Thursday, February 08, 2007

An interesting idea... Incorporate to avoid automatically-generated tickets from the increasing number of revenue collector cameras on the road.....

Arizona motorists who do not wish to be targeted by the planned statewide deployment of freeway speed cameras have an easy alternative. For as little as $100 they can form a limited liability company and re-register their vehicles in that company's name. State law requires personal service of an individual before any citation is valid, which makes pursuing a ticket against a company vehicle impractical to pursue. "If there are any corporations, I just go ahead and X them out, because you can't serve a corporation," Chandler Police Officer Jed Gunter told the Phoenix New Times.

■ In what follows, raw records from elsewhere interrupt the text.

-- ==== Sys2Proof/Machine/Operands.lean ====
section
/-! DEFINITION. The effective-address resolver (spec/40_ea_resolver.md): the location an operand names, the register side effects of the
modes, and the access through a location. `ext` is the address of the operand's first extension word (R152). -/

namespace Sys2Proof.Machine

/-- A resolved operand (R140). `pending` is the register and step of a post-increment not yet made (R146). -/
inductive Loc where
  | dreg (n : Reg)
  | areg (n : Reg)
  | mem (addr : Long) (pending : Option (Reg × Long))
  | imm (v : Long)
  deriving DecidableEq, Repr

/-- `step(reg, sz)` of R145: the operand's bytes, but 2 for a byte on `A7`. -/
def eaStep (n : Reg) (sz : Size) : Long :=
  match sz with
  | .b => if n = 7 then 2 else 1
  | .w => 2
  | .l => 4

/-- The index value of R150. -/
def indexValue (x : IndexWord) (s : State) : Long :=
  let r := if x.isAddr then s.areg x.reg else s.dreg x.reg
  let v := if x.isLong then r else sext .w r
  if s.params.indexScale then v <<< x.scale.toNat else v

/-- The location an operand names (R142 to R153). -/
def eaLoc (ea : Ea) (sz : Size) (ext : Long) (s : State) : Loc :=
  match ea with
  | .dn n => .dreg n
  | .an n => .areg n
  | .ind n => .mem (s.areg n) none
  | .postInc n => .mem (s.areg n) (some (n, eaStep n sz))
  | .preDec n => .mem (s.areg n - eaStep n sz) none
  | .disp n d => .mem (s.areg n + d.signExtend 32) none
  | .index n x => .mem (s.areg n + x.disp.signExtend 32 + indexValue x s) none
  | .absW w => .mem (w.signExtend 32) none
  | .absL a => .mem a none
  | .pcDisp d => .mem (ext + d.signExtend 32) none
  | .pcIndex x => .mem (ext + x.disp.signExtend 32 + indexValue x s) none
  | .imm v => .imm v

/-- The side effect of a resolution: the pre-decrement (R147). -/
def eaPre (ea : Ea) (sz : Size) (s : State) : State :=
  match ea with
  | .preDec n => s.setAreg n (s.areg n - eaStep n sz)
  | .dn _ | .an _ | .ind _ | .postInc _ | .disp _ _ | .index _ _ | .absW _ | .absL _ | .pcDisp _ | .pcIndex _ | .imm _ => s

/-- The location after its first access: the post-increment is made once (R146, R158). -/
def Loc.accessed : Loc → Loc
  | .mem a _ => .mem a none
  | .dreg n => .dreg n
  | .areg n => .areg n
  | .imm v => .imm v

/-- The pending post-increment of a location (R146). -/
def Loc.post (loc : Loc) (s : State) : State :=
  match loc with
  | .mem _ (some (n, k)) => s.setAreg n (s.areg n + k)
  | .mem _ none | .dreg _ | .areg _ | .imm _ => s

/-- `ReadLoc(loc, sz)` (R156): the value zero-extended; the post-increment follows the access. -/
def readLoc (loc : Loc) (sz : Size) (s : State) : Res Long :=
  match loc with
  | .dreg n => .ok (s.readD n sz) s
  | .areg n => .ok (s.readA n sz) s
  | .imm v => .ok (trunc sz v) s
  | .mem a pending => (memRead a sz s).bind fun v s1 => .ok v ((Loc.mem a pending).post s1)

/-- `WriteLoc(loc, sz, v)` (R157). `ImmLoc` is never written by an instruction of R116; a term that would is IllegalInstruction, as its
opcode would be (30_encoding.md R111), log entry 12. -/
def writeLoc (loc : Loc) (sz : Size) (v : Long) (s : State) : Res Unit :=
  match loc with
  | .dreg n => .ok () (s.writeD n sz v)
  | .areg n => .ok () (s.setAreg n v)
  | .imm _ => .raise .illegalInstruction s
  | .mem a pending => (memWrite a sz v s).bind fun _ s1 => .ok () ((Loc.mem a pending).post s1)

/-- Resolve an operand and read it (R141, R156). -/
def readEa (ea : Ea) (sz : Size) (ext : Long) (s : State) : Res Long := readLoc (eaLoc ea sz ext s) sz (eaPre ea sz s)

/-- Resolve an operand and write it without reading it (R141, R157). -/
def writeEa (ea : Ea) (sz : Size) (ext : Long) (v : Long) (s : State) : Res Unit := writeLoc (eaLoc ea sz ext s) sz v (eaPre ea sz s)

/-- Resolve an operand, set the flags, and write it without reading it (R141, R157, 42_data_movement.md R200). -/
def storeEa (ea : Ea) (sz : Size) (ext : Long) (v : Long) (f : Ccr) (s : State) : Res Unit :=
  writeLoc (eaLoc ea sz ext s) sz v ((eaPre ea sz s).setCcr f)

/-- Read-modify-write through one resolution (R158): `g` gives the new value and the flags, which are written before the store (R200). -/
def updateEa (ea : Ea) (sz : Size) (ext : Long) (g : Long → State → Long × Ccr) (s : State) : Res Unit :=
  let loc := eaLoc ea sz ext s
  (readLoc loc sz (eaPre ea sz s)).bind fun e s1 =>
    let r := g e s1
    writeLoc loc.accessed sz r.1 (s1.setCcr r.2)

/-- Read the operand and go on with its value in the state after its side effects. -/
def loadEa (ea : Ea) (sz : Size) (ext : Long) (g : Long → State → State) (s : State) : Res Unit :=
  (readEa ea sz ext s).bind fun e s1 => .ok () (g e s1)

/-- The address of an operand that is not loaded (R141): the full 32 bits, unchecked (R161). A term without an address is
IllegalInstruction, log entry 12. -/
def addressEa (ea : Ea) (ext : Long) (s : State) : Res Long :=
  match eaLoc ea .l ext s with
  | .mem a _ => .ok a s
  | .dreg _ | .areg _ | .imm _ => .raise .illegalInstruction s

/-- The bytes of an immediate's extension words (30_encoding.md R113). -/
def immBytes (sz : Size) : Nat :=
  match sz with
  | .b | .w => 2
  | .l => 4

/-- The number of bytes of an instruction whose extension words are those of one operand (30_encoding.md R100). -/
def eaLength (ea : Ea) (sz : Size) : Nat := 2 + ea.extBytes sz

end Sys2Proof.Machine
end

A New Times investigation found over 12,000 speed camera tickets from the Loop 101 freeway in Scottsdale were tossed out because they were issued to a corporation, trust, or government entity. Cities that run their own photo enforcement program such as Phoenix, Tempe and Mesa, routinely ignored citations mailed by Scottsdale. Corporations are free to accept or reject citation notices. Among car rental companies, Enterprise fingered over 2000 renters, forcing them to accept a ticket and license penalty points. Hertz, on the other hand, only turned in 7 customers after receiving nearly 5000 notices. The investigation also showed that 10,000 innocent motorists who had been mailed speeding tickets had their dismissed after they had proved their innocence. As a matter of policy, no human being, whether vendor or police officer, actually reviewed the tickets before they were mailed to ensure the correct individual was being accused.

As a byline, I truly oppose speed cameras and support the rising tide of vandalism in the UK and Australia, where they've been causing havoc on roadways much longer than here in the US. There's a report out there that shows increased congestion and collisions near speed cameras. Drivers who know where they are slow down in the cameras' view, then resume normal traffic flow, drivers who aren't aware of the camera's presence are now forced to deal with rapidly changing traffic flow speed, and then the added distraction of a camera. So much for the "safety" angle. If they were truly about safety, the proceeds would be funneled into driver training and roadway improvement, rather than being a "cash machine" for the municipality. Speed doesn't kill, doing stupid stuff kills.